Macro Economics Chapter 11 Key Words Flashcards
automatic stabilizers
Federal expenditures and tax revenues that automatically change levels in order to stabilize an economic expansion or contraction; sometimes referred to as nondiscretionary fiscal policy.
balanced budget multiplier
An equal change in government spending and taxes, which changes aggregate demand by the amount of the change in government spending.
budget deficit
A budget in which government expenditures exceed government revenues in a given time period.
budget surplus
A budget in which government revenues exceed government expenditures in a given time period.
discretionary fiscal policy
The deliberate use of changes in government spending or taxes to alter aggregate demand and stabilize the economy.
fiscal policy
The use of government spending and taxes to influence the nation’s spending, employment, and price level.
laffer curve
A graph depicting the relationship between tax rates and total tax revenues.
marginal propensity to consume (MPC)
The change in consumption spending resulting from a given change in income.
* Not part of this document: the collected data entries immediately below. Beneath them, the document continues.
-- ==== Sys2Proof/Proofs/BitsAndFields.lean ====
section
/-! Bitwise operations, shifts, counts of bits, bit fields and extensions, bit by bit (spec/06 R149, R151 to R153). -/

namespace Sys2Proof.Proofs.BitsAndFields

open Sys2Proof Sys2Proof.Machine Sys2Proof.Proofs.Scalars

/-! ## Shifts and rotates (R149) -/

theorem getLsbD_shl (x y : Word) {j : Nat} (hj : j < 64) :
    (shl x y).getLsbD j = (decide (y.toNat % 64 ≤ j) && x.getLsbD (j - y.toNat % 64)) := by
  rw [shl, amount, BitVec.getLsbD_shiftLeft]
  simp [hj, ← decide_not]

/-- A word has no bit above bit 63. -/
theorem getLsbD_guard (x : Word) (k : Nat) : (decide (k < 64) && x.getLsbD k) = x.getLsbD k := by
  by_cases hk : k < 64
  · simp [hk]
  · simp [hk, BitVec.getLsbD_of_ge x k (by omega)]

theorem getLsbD_shr (x y : Word) (j : Nat) :
    (shr x y).getLsbD j = (decide (j + y.toNat % 64 < 64) && x.getLsbD (j + y.toNat % 64)) := by
  rw [getLsbD_guard, shr, amount, BitVec.getLsbD_ushiftRight, Nat.add_comm]

theorem getLsbD_sra (x y : Word) {j : Nat} (hj : j < 64) :
    (sra x y).getLsbD j = if j + y.toNat % 64 < 64 then x.getLsbD (j + y.toNat % 64) else x.getLsbD 63 := by
  rw [sra, amount, BitVec.getLsbD_sshiftRight, BitVec.msb_eq_getLsbD_last, Nat.add_comm]
  simp [show ¬ 64 ≤ j by omega]

theorem getLsbD_rol (x y : Word) {j : Nat} (hj : j < 64) :
    (rol x y).getLsbD j = x.getLsbD ((j + 64 - y.toNat % 64) % 64) := by
  have hn : y.toNat % 64 < 64 := Nat.mod_lt _ (by decide)
  rw [rol, amount, BitVec.getLsbD_rotateLeft, Nat.mod_eq_of_lt hn]
  generalize y.toNat % 64 = n at hn
  by_cases h : j < n
  · have turned : (j + 64 - n) % 64 = 64 - n + j := by omega
    simp [h, turned]
  · have turned : (j + 64 - n) % 64 = j - n := by omega
    simp [h, hj, turned]

/-- Bitwise operations, shifts and rotates: every bit of the result. -/
theorem bitwiseAndShifts : Claims.BitwiseAndShifts := fun _ _ _ hcur =>
  ⟨sendsBits_of_alu2 (g := fun a b => a &&& b) rfl hcur fun _ _ => BitVec.getLsbD_and,
    sendsBits_of_alu2 (g := fun a b => a ||| b) rfl hcur fun _ _ => BitVec.getLsbD_or,
    sendsBits_of_alu2 (g := fun a b => a ^^^ b) rfl hcur fun _ _ => BitVec.getLsbD_xor,
    sendsBits_of_alu2 (g := fun a b => a &&& ~~~b) rfl hcur fun _ hj => by simp [hj],
    sendsBits_of_alu2 (g := shl) rfl hcur fun _ hj => getLsbD_shl _ _ hj,
    sendsBits_of_alu2 (g := shr) rfl hcur fun j _ => getLsbD_shr _ _ j,
    sendsBits_of_alu2 (g := sra) rfl hcur fun _ hj => getLsbD_sra _ _ hj,
    sendsBits_of_alu2 (g := rol) rfl hcur fun _ hj => getLsbD_rol _ _ hj⟩

/-! ## Counts of bits (R151) -/

/-- The number of 0 bits above the highest 1 bit. -/
def zerosAbove (x : Word) : Nat := if x = 0 then 64 else 63 - Nat.log2 x.toNat

theorem clz_eq (x : Word) : clz x = BitVec.ofNat 64 (zerosAbove x) := by
  rw [clz, zerosAbove, apply_ite (BitVec.ofNat 64)]
  rfl

/-- The highest 1 bit stands below the zeros counted, and there is none above it. -/
theorem zerosAbove_spec {x : Word} (hx : x ≠ 0) : zerosAbove x < 64 ∧ x.getLsbD (63 - zerosAbove x) = true ∧
    ∀ i, 63 - zerosAbove x < i → i < 64 → x.getLsbD i = false := by
  have hpos : x.toNat ≠ 0 := by simpa [← BitVec.toNat_inj] using hx
  have hlog : Nat.log2 x.toNat < 64 := (Nat.log2_lt hpos).2 x.isLt
  have highest : 63 - zerosAbove x = Nat.log2 x.toNat := by simp only [zerosAbove, hx, if_false]; omega
  refine ⟨by simp only [zerosAbove, hx, if_false]; omega, ?_, fun i hi _ => ?_⟩
  · rw [highest]
    exact Nat.testBit_log2 hpos
  · rw [highest] at hi
    exact Nat.testBit_lt_two_pow (Nat.lt_of_lt_of_le Nat.lt_log2_self (Nat.pow_le_pow_right (by decide) hi))

/-! ## Bit fields and extensions (R152, R153) -/

theorem getLsbD_keepLow (x : Word) (n j : Nat) : (keepLow x n).getLsbD j = (decide (j < n) && x.getLsbD j) := by
  by_cases hn : 64 ≤ n
  · by_cases hj : j < 64
    · simp [keepLow, hn, show j < n by omega]
    · simp [keepLow, hn, BitVec.getLsbD_of_ge x j (by omega)]
  · have bits : (keepLow x n).getLsbD j = (decide (j < 64) && (decide (j < n) && x.getLsbD j)) := by
      simp [keepLow, hn, nat64, BitVec.getLsbD_ofNat, Nat.testBit_mod_two_pow, BitVec.testBit_toNat]
    rw [bits, Bool.and_left_comm, getLsbD_guard]

theorem getLsbD_bfx (x y : Word) (j : Nat) : (bfx x y).getLsbD j =
    (decide (j < min (field y 14 8) 64) && decide (field y 5 0 + j ≤ 63) && x.getLsbD (field y 5 0 + j)) := by
  have guarded := getLsbD_guard x (field y 5 0 + j)
  rw [bfx, getLsbD_keepLow, BitVec.getLsbD_ushiftRight, Bool.and_assoc, ← guarded]
  simp [Nat.lt_succ_iff]

theorem getLsbD_zext (x y : Word) {j : Nat} (hj : j < 64) :
    (zext x y).getLsbD j = if 64 ≤ field y 6 0 ∨ j < field y 6 0 then x.getLsbD j else false := by
  rw [zext, getLsbD_keepLow]
  by_cases h : j < field y 6 0
  · simp [h]
  · simp [h, show ¬ 64 ≤ field y 6 0 by omega]

/-- The copies of a sign that stand above a width. -/
theorem getLsbD_allOnes_shiftLeft (n : Nat) {j : Nat} (hj : j < 64) :
    (BitVec.allOnes 64 <<< n : Word).getLsbD j = decide (n ≤ j) := by
  rw [BitVec.getLsbD_shiftLeft, BitVec.getLsbD_allOnes]
  simp [hj, show j - n < 64 by omega, ← decide_not]

theorem getLsbD_sext (x y : Word) {j : Nat} (hj : j < 64) : (sext x y).getLsbD j =
    if field y 6 0 = 0 then false
    else if 64 ≤ field y 6 0 ∨ j < field y 6 0 then x.getLsbD j else x.getLsbD (field y 6 0 - 1) := by
  unfold sext
  generalize field y 6 0 = n
  by_cases hzero : n = 0
  · simp [hzero]
  by_cases hwide : 64 ≤ n
  · simp [hzero, hwide]
  simp only [hzero, hwide, if_false, false_or]
  cases hsign : x.getLsbD (n - 1)
  · rw [if_neg Bool.false_ne_true, getLsbD_keepLow]
    by_cases hlow : j < n <;> simp [hlow]
  · rw [if_pos rfl, BitVec.getLsbD_or, getLsbD_keepLow, getLsbD_allOnes_shiftLeft n hj]
    by_cases hlow : j < n
    · simp [hlow, show ¬ n ≤ j by omega]
    · simp [hlow, show n ≤ j by omega]

/-- Counts of bits, bit fields and extensions. -/
theorem countsAndFields : Claims.CountsAndFields := by
  refine ⟨fun o s f hcur => ⟨⟨zerosAbove (lowWord (sideA s f o.sa)), fun hx => if_pos hx, zerosAbove_spec, ?_⟩, ?_⟩,
    fun o s f hcur => ⟨?_, ?_, ?_⟩⟩
  · exact computes_of_alu1 (g := clz) rfl hcur (clz_eq _)
  · exact computes_of_alu1 (g := popc) rfl hcur rfl
  · exact sendsBits_of_alu2 (g := bfx) rfl hcur fun j _ => getLsbD_bfx _ _ j
  · exact sendsBits_of_alu2 (g := sext) rfl hcur fun _ hj => getLsbD_sext _ _ hj
  · exact sendsBits_of_alu2 (g := zext) rfl hcur fun _ hj => getLsbD_zext _ _ hj

/-- Settles O4: every bit of each result. -/
theorem bitsAndFields : Obligations.BitsAndFields := ⟨bitwiseAndShifts, countsAndFields⟩

end Sys2Proof.Proofs.BitsAndFields
end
marginal propensity to save (MPS)
The change in saving resulting from a given change in income.
spending multiplier (SM)
The ratio of the change in real GDP to an initial change in any component of aggregate expenditures, including consumption, investment, government spending, and net exports. As a formula, spending multiplier equals 1/(1 - MPC) or 1/MPS.
supply-side fiscal policy
A fiscal policy that emphasizes government policies that increase aggregate supply in order to achieve long-run growth in real output, full employment, and a lower price level.
tax multiplier
The change in aggregate demand (total spending) resulting from an initial change in taxes. As a formula, tax multiplier equals 1 - spending multiplier.